Supported submodules:

- `pytecode.transforms` for composable class, field, method, and code transforms.
- `pytecode.labels` for label-aware bytecode editing helpers.
- `pytecode.operands` for symbolic operand wrappers.
- `pytecode.analysis` for CFG construction, frame simulation, and recomputation helpers.
- `pytecode.verify` for structural validation and diagnostics.
- `pytecode.hierarchy` for type and override resolution helpers.
- `pytecode.descriptors` for JVM descriptors and generic signatures.
- `pytecode.constant_pool_builder` for deterministic constant-pool construction.
- `pytecode.modified_utf8` for JVM Modified UTF-8 encoding and decoding.
- `pytecode.debug_info` for explicit debug-info preservation and stripping policies.

## Documentation

- Development docs overview: [docs/OVERVIEW.md](https://github.com/smithtrenton/pytecode/blob/master/docs/OVERVIEW.md)
- Hosted API reference: <https://smithtrenton.github.io/pytecode/>

## Development

Create a local environment with development tools:

```powershell
uv sync --extra dev
```

Common checks:

```powershell
uv run ruff check .
uv run ruff format --check .
uv run basedpyright
uv run pytest -q
uv run python tools\generate_api_docs.py --check
```

Generate local API reference HTML with:

```powershell
uv run python tools\generate_api_docs.py
```

Build source and wheel distributions locally:

```powershell
uv build
```

The `oracle`-marked CFG tests lazily cache ASM 9.7.1 test jars under `.pytest_cache\pytecode-oracle` and also honor manually seeded jars in `tests\resources\oracle\lib`. If `java`, `javac`, or the ASM jars are unavailable, that suite skips without failing the rest of the test run.

## Release automation

PyPI releases are published from GitHub Actions by pushing an immutable `v<version>` tag that matches `project.version` in `pyproject.toml`. The release workflow reruns validation on the tagged commit, builds both `sdist` and `wheel` with `uv build`, and publishes from the protected `pypi` environment via PyPI Trusted Publishing.

Release procedure:

```powershell
# 1) bump project.version in pyproject.toml
uv run ruff check .
uv run ruff format --check .
uv run basedpyright
uv run pytest -q
uv run python tools\generate_api_docs.py --check

git commit -am "Bump version to X.Y.Z"
git push origin master
git tag vX.Y.Z
git push origin vX.Y.Z
```

The release workflow rejects tags that do not match `project.version`. Treat release tags as immutable: if a tag or published artifact is wrong, bump to a new version and publish a new tag instead of force-pushing the old one.

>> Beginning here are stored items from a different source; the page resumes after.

-- ==== Sys2Proof/Word.lean ====
section
/-! DEFINITION. The words of the model: a byte, the 32-bit word of a host access, and byte sequences of fixed
length (00_scope.md R14). -/

namespace Sys2Proof

/-- A byte: 8 bits, bit 7 the most significant (R14). -/
abbrev Byte := BitVec 8

/-- The 32-bit word of one host access (20_memory.md R53) and of one command (30_encoding.md R70). -/
abbrev Word := BitVec 32

/-- `Bytes n` of R14: a sequence of n bytes, `B[0]` first. -/
abbrev Bytes (n : Nat) := Vector Byte n

/-- A block is `Bytes16` (R14). -/
abbrev Block := Bytes 16

end Sys2Proof
end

If the workflow fails before the publish step because of environment approval or a transient PyPI issue, rerun the workflow for the same tag instead of moving the tag.

## Repository utilities

`run.py` is a manual smoke-test helper that parses a JAR file, writes pretty-printed parsed class structures under `<jar parent>\output\<jar stem>\parsed\`, and writes class-model-derived rewritten `.class` files plus copied resources under `<jar parent>\output\<jar stem>\rewritten\`.

Example:

```powershell
uv run python .\run.py .\path\to\input.jar
```

The script prints read, parse, lift, write, and rewrite timings plus class and resource counts to stdout.